We also have a free fall possibility to semantic fragmentation in code - slightly different version of the same logic spread across the code base. For example, the two pointer fuzzy match algorithm I asked for could be reused for various use-cases, rewritten each time with slight variation to accomodate the different needs. A good engineering pattern is to ensure the system maintains a single source of truth, especially when it’s easier to generate a new implementation than to find and refactor an existing one.

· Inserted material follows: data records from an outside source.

-- ==== Sys2Proof/Machine/Tenants.lean ====
section
/-! DEFINITION. Sys2Proof/Machine/Tenants.lean: tenants (R454 to R463): creation, keys and their lineage, rotation, the quench. -/

namespace Sys2Proof.Machine

/-! ### What a tenant owns (R454) -/

/-- The numbers below n whose bit is set. -/
def bitsIn (n m : Nat) : List Nat := (span 0 n).filter fun k => bitOf m k

/-- The tenant that the arguments of TENANT_CREATE describe (R341); a handle limit of 0 is the default (log 22). -/
def tenantFrom (a : List Byte) : Tenant :=
  { perms := arg a 1 1, limit := if arg a 2 2 = 0 then 384 else arg a 2 2, cores := arg a 4 4, ways := arg a 8 2,
    chans := arg a 10 2, units := arg a 12 4, sensors := arg a 16 4 }

/-- The CSI-2 ports of a sensor mask. -/
def sensorPorts (m : Nat) : List Nat := (span 0 8).filter fun p => bits m (4 * p + 3) (4 * p) == 15

/-- Give every named resource to partition p. -/
def setOwners (s : State) (t : Tenant) (p : Nat) : State :=
  let give (m : SMap Nat) (l : List Nat) : SMap Nat := l.foldl (fun m k => SMap.put m k p 0) m
  { s with own := { s.own with core := give s.own.core (bitsIn 32 t.cores), ssr := give s.own.ssr (bitsIn 16 t.ways),
                               hbm := give s.own.hbm (bitsIn 32 t.units), lp := give s.own.lp (bitsIn 16 t.chans),
                               cam := give s.own.cam (sensorPorts t.sensors) } }

/-- Every resource of partition p returns to the system partition. -/
def dropOwners (s : State) (p : Nat) : State :=
  let drop (m : SMap Nat) : SMap Nat := m.filter fun e => e.2 != p
  { s with own := { s.own with core := drop s.own.core, ssr := drop s.own.ssr, hbm := drop s.own.hbm, lp := drop s.own.lp,
                               cam := drop s.own.cam } }

/-- HBM units and SSR ways that read 0 after they have been zeroed. -/
def zeroParts (s : State) (units ways : List Nat) : State :=
  let s1 := units.foldl (fun s u =>
    { s with mem := Memory.clear s.mem (u * hbmUnit) ((u + 1) * hbmUnit),
             poison := s.poison.filter fun w => w.1 * 8 / hbmUnit != u }) s
  ways.foldl (fun s w => { s with mem := Memory.clear s.mem (ssrBase + w * 0x200000) (ssrBase + (w + 1) * 0x200000) }) s1

/-! ### Key lineage (R459) -/

/-- Other live members that hold tenant t. -/
def holdersOf (s : State) (t : Nat) : List Nat :=
  (SMap.getD s.fab.holders t []).filter fun a => (lightOf s a).any fun e => e.state == 1 || e.state == 2 || e.state == 3
/-- Other live members. -/
def otherMembers (s : State) : List Nat :=
  ((s.fab.light.filter fun e => e.2.state == 1 || e.2.state == 2 || e.2.state == 3).map fun e => e.2.address).filter
    fun a => a != s.fab.addr
/-- The fabric head's address. -/
def headAddr : Nat := fabAddrOf 0 1
/-- Tell every other member. -/
def tellMembers (s : State) (m : FabMsg) : State := (otherMembers s).foldl (fun s a => placeSend s a m false) s
/-- A KEY_RETIRE or KEY_RETIRE_ACK frame. -/
def retireSend (s : State) (dest : Nat) (m : FabMsg) : State :=
  fabSend s { type := 0x32, dest := dest, src := s.fab.addr, msg := some m }

/-- A fresh key identifier from CTR_DRBG. -/
def freshId (s : State) : BitVec 64 := Config.freeWord s.freeCtr ++ Config.freeWord (s.freeCtr + 1)

/-- The generations of tenant t in SEC's slots: count and key identifier. -/
def gensOf (s : State) (t : Nat) : List (Nat × BitVec 64) :=
  ((span (2 * t - 2) 2).filterMap fun k => SMap.get? s.sec.slots k).map fun x => (x.count, x.keyId)

/-- R459: the fabric head keeps the identifiers of the 256 generations retired latest. -/
def keepRetired (s : State) (ids : List (BitVec 64)) : State :=
  let r := s.secStore.retired
  let s1 := onStore s fun v => { v with retired := ((ids.filter fun i => !r.contains i) ++ r).take 256 }
  if s1.fab.lightValid then floodLight s1 s1.fab.light else s1

/-- Retired identifiers go on the fabric head's list. -/
def reportRetired (s : State) (ids : List (BitVec 64)) : State :=
  if ids = [] ∨ s.fab.addr = 0 then s
  else if fabricHead s then keepRetired s ids
  else placeSend s headAddr (.retiredIds ids) false

/-! ### Creation (R455, R456) -/

/-- Are the arguments of TENANT_CREATE in range (R455, second condition)? -/
def tenantArgsOk (s : State) (a : List Byte) : Bool :=
  let v := tenantFrom a
  let sum := s.k.principals.foldl (fun n p => if p.1 = arg a 0 1 then n else n + p.2.limit) v.limit
  decide (1 ≤ arg a 0 1) && decide (arg a 0 1 ≤ 8) && decide (v.perms < 8) && v.cores % 4 == 0 && v.cores != 0 && v.units != 0
    && (span 0 8).all (fun p => let g := bits v.sensors (4 * p + 3) (4 * p); g == 0 || g == 15)
    && decide (v.limit ≤ 3072) && decide (sum ≤ 4096)

/-- Is anything named by two tenants? -/
def tenantsMeet (a b : Tenant) : Bool :=
  a.cores &&& b.cores != 0 || a.ways &&& b.ways != 0 || a.chans &&& b.chans != 0 || a.units &&& b.units != 0
    || a.sensors &&& b.sensors != 0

The question of the need for a human reviewer also comes from data showing AI-generated PRs actually wait 4.6x longer for review than human ones. Source: AI Technical Debt: 30-41% Increase Hits Developers As discussed above, building auditor agents can help, but how do we build long-term trust in this coordinated setup to keep code maintainable? Trust is built over time, but it only needs one major production incident to break it.
TL;DR
The cost of doing has dropped to zero, leaving only the cost of deciding. We are moving away from the aesthetic of clean code toward the pragmatism of viable systems; we have moved away from striving for perfection to effectiveness. If the code is a Frankenstein, let it be, provided we are not its victim. It is a terrifying level of responsibility, and an incredibly freeing one. It’s time to take responsibility for the one thing agents cannot: the why.